The rule is: close a socket when you're done using it; OTOH if you plan to keep receiving/sending data via that socket in the future, then keep it held open so you can do that. When it makes sense to keep a socket open (vs closing it and then re-opening a new TCP connection later) is a judgement call that will depend on what your program is trying to accomplish.
It sounds like your program might be suffering from a "socket leak", where in some cases your program forgets to call close() on sockets that it no longer intends to use; and also your program keeps creating new sockets. In that case, these open-but-forgotten sockets will build up over time, and eventually your program will run out of resources and be unable to create any more sockets.
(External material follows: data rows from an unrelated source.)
-- ==== Sys2Proof/Machine/Flags.lean ====
section
/-! DEFINITION. Everything that sets or clears a flag or a counter: the tick (R222), the foreground's timer groups
(R224 to R227), the suspend event and the resume (R340, R342), the failure stamp (R321). -/

namespace Sys2Proof.Machine

/-! ## The tick (R222) -/

/-- The first group of R222: the threshold `byte_ctr` is held against at this tick, `none` when that bound is disabled
(R223 (a) to (c)). -/
def Timers.byteBound (t : Timers) : Option Half :=
  if t.useFirst = true ∧ t.firstByteTimeout ≠ 0#16 then some t.firstByteTimeout
  else if t.byteTimeout ≠ 0#16 then some t.byteTimeout
  else none

/-- One counter of R222 against its threshold: the counter after the tick, and whether it has crossed. -/
def countAgainst (bound : Option Half) (ctr : Half) : Half × Bool :=
  match bound with
  | some n => (ctr + 1#16, decide (n ≤ ctr + 1#16))
  | none => (ctr, false)

/-- The threshold of the second group of R222. -/
def Timers.totalBound (t : Timers) : Option Half := if t.totalTimeout ≠ 0#16 then some t.totalTimeout else none

/-- `Tick()` (R222), delivered only while `tick_armed = 1` (R220). -/
def tick (s : State) : State :=
  if s.tmo.tickArmed && s.tmo.opActive then
    let b := countAgainst s.tmo.byteBound s.tmo.byteCtr
    let t := countAgainst s.tmo.totalBound s.tmo.totalCtr
    { s with
      tmo := { s.tmo with byteCtr := b.1, totalCtr := t.1 }
      abt := { s.abt with timedOut := s.abt.timedOut || b.2 || t.2 } }
  else s

/-! ## The foreground's timer groups -/

/-- `BeginOp()` (R224). -/
def State.beginOp (s : State) : State :=
  { s with tmo := { s.tmo with byteCtr := 0#16, totalCtr := 0#16, useFirst := true, opActive := true } }

/-- `ByteDone()` (R225). -/
def State.byteDone (s : State) : State :=
  { s with tmo := { s.tmo with byteCtr := 0#16, useFirst := false } }

/-- `EndOp()` (R227). -/
def State.endOp (s : State) : State :=
  { s with tmo := { s.tmo with opActive := false, useFirst := false, byteCtr := 0#16, totalCtr := 0#16 } }

/-! ## Suspend and resume -/

/-- The suspend event (R340). -/
def suspendEvent (s : State) : State :=
  { s with
    abt := { s.abt with suspended := true, resumePending := true }
    tmo := { s.tmo with tickArmed := false } }

/-- `Resume()` when one is pending (R342): part of the `HostGet` that takes a byte. -/
def State.resumed (s : State) : State :=
  if s.abt.resumePending then
    { s with
      tmo := { s.tmo with tickArmed := true, byteCtr := 0#16, totalCtr := 0#16 }
      abt := { s.abt with resumePending := false } }
  else s

/-! ## The failure stamp -/

/-- `fail_reason <- r` (R321). -/
def State.stamp (s : State) (r : Option Reason) : State := { s with abt := { s.abt with failReason := r } }

end Sys2Proof.Machine
end

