/-- The outputs after a byte has been sourced (R180). -/
def BusOut.sourced (o : BusOut) (b : Byte) : BusOut :=
  { o with eoi := false, dav := false, nrfd := false, ndac := false, dio := b, dioOe := true }

/-- The state with a role and with outputs. -/
def State.onBus (s : State) (r : Role) (o : BusOut) : State :=
  { s with sess := { s.sess with role := r }, out := o }

/-- CORE is between two commands (R252): idle, nothing pending. -/
def State.idle (s : State) : Bool :=
  s.pos == .leader && s.disp.phase == .awaitLeader && s.disp.leaderIdx == 0 && s.disp.cmdBuf == []
  && s.disp.curCmd == none && !s.abt.suspended && !s.abt.resumePending && !s.tmo.opActive

/-- The host channel takes a byte at once: no suspend, room in the TX queue (R75). -/
def State.canSend (s : State) : Bool := !s.abt.suspended && !s.inp.txFull

/-- The state after a command that ended here: the end of `Cleanup` without a suspend (R265), the given turns left. -/
def State.ended (s : State) (ts : List Turn) : State := { s.endOp.cycleStart with sched := ts }

/-- Append to what the host has been sent. -/
def State.sent (s : State) (bs : List Byte) : State := { s with tx := s.tx ++ bs }

/-- The state in which a command's first line runs: powered on if it was off (R260). -/
def State.poweredUp (s : State) : State := if s.sess.powered then s else s.powerOn

/-- The turns `Execute` takes before a command's second step: one more when it must power on. -/
def State.beginning (s : State) : Nat := if s.sess.powered then 1 else 2

/-- Powered off, the configuration at its defaults, every output released (R343, R355). -/
def State.isOff (s : State) : Bool :=
  !s.sess.powered && s.sess.role == .idle && s.sess.renAsserted == s.cfg.resetRen
  && s.sess.writeMode == s.cfg.resetWriteMode && s.sess.srqMonitor == s.cfg.resetSrqMonitor
  && s.tmo.byteTimeout == s.cfg.resetByteTimeout && s.tmo.firstByteTimeout == s.cfg.resetFirstByteTimeout
  && s.tmo.totalTimeout == s.cfg.resetTotalTimeout && s.tmo.byteCtr == 0#16 && s.tmo.totalCtr == 0#16
  && !s.tmo.useFirst && !s.tmo.opActive && !s.disp.srqLatched
  && !s.out.atn && !s.out.eoi && !s.out.dav && !s.out.nrfd && !s.out.ndac && !s.out.ifc && !s.out.dioOe

/-- The state with its parser advanced over the bytes before the one that completes an instruction. -/
def State.parsed (s : State) : ParseState → List Byte → State
  | _, [] => s
  | st, b :: bs =>
    match parseByte s.cfg st b with
    | .more st' => (s.setParser st').parsed st' bs
    | .done _ => s

/-- The state with `write_mode` replaced by the least value of its class, 0 for 0 to 3 and 4 for 4 to 7 (R23, R300). -/
def State.modeClass (s : State) : State :=
  { s with sess := { s.sess with writeMode := if s.sess.writeMode.toNat < 4 then 0#3 else 4#3 } }

/-- The state with the elements of R371 that are unspecified at this point overwritten. -/
def State.blind (s : State) : State :=
  s.setXfer fun x =>
    { x with
      dir := .send
      eoiPolicy := x.eoiPolicy && s.pos.inSendLoop
      holdByte := if x.holdValid then x.holdByte else 0#8 }

end Sys2Proof.Machine
end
This is a bad thing.
You don't say what language you're programming in, but if you're programming in C++, an easy way to avoid a socket-leak is to wrap each socket into a socket-holding object:
class SocketHolder
{
public:
SocketHolder(int socketfd) : _fd(fd) {/* empty */}
~SocketHolder() {if (_fd >= 0) close(fd);}
int GetSocketFD() const {return _fd;}
private:
SocketHolder(const SocketHolder &); // private and unimplemented (to prevent accidental copying of SocketHolder objects)
int _fd;
};
... and then whenever you call socket()/accept()/etc to create a new socket FD, immediately hand it over to a SocketHolder object which is held by a smart-pointer, e.g.:
int s = socket();
std::shared_ptr<SocketHolder> holder(new SocketHolder(s));
... and modify your program to store and/or pass around std::shared_ptr<SocketHolder> objects instead of int socket-values.
The advantage is that once you've done this, you no longer have to remember to call close(s) explicitly at the appropriate time, because it will automatically be called for you when its SocketHolder object is deleted, and the SocketHolder object will be automatically deleted when the last smart-pointer referencing it goes away. Since the close() call now happens without any effort on the programmer's part, a socket-leak is much less likely to occur.
Another possible source of your problem is that the OS will (by default) keep records for recently-closed TCP connections in memory for a short period even after you've closed them; doing this helps the OS ensure that any data sent to those sockets just before they were closed can get delivered, and also helps the OS avoid misinterpreting future TCP packets. However, it does mean that TCP socket records can hang around for a brief period after the TCP socket has been closed; if that's a problem for you, you might be able to address it by setting the SO_LINGER socket option, as discussed here.
If you're going to be keeping TCP connections to dozens or hundreds of devices open simultaneously, that's fine; you can do so and multiplex across them using select() or poll() or epoll() or kqueue() or similar APIs designed for handling multiple sockets at once. In my experience, using non-blocking I/O is simpler in the long run, since it avoids the possibility that one very slow (or malfunctioning) client device might hang up your entire server.
If you really need to support thousands of simultaneous TCP connections instead of just dozens or hundreds, you might run into some scaling issues; you might want to read The C10K Problem, a somewhat dated but still informative article about various approaches to handling that size of connection-load.
As paulsm4 mentioned, another alternative might be to use UDP instead of TCP for your communications. The advantage of that is that you only need to create a single socket (which can be used to communicate with any number of devices) rather than a socket-per-device. Some disadvantages include the fact that it's often difficult to get UDP packets routed across the Internet (firewalls tend to reject incoming UDP packets by default), and also UDP packets don't get any delivery or ordering guarantees the way TCP streams do. Of course, if your devices speak only TCP, then UDP won't be an option for you.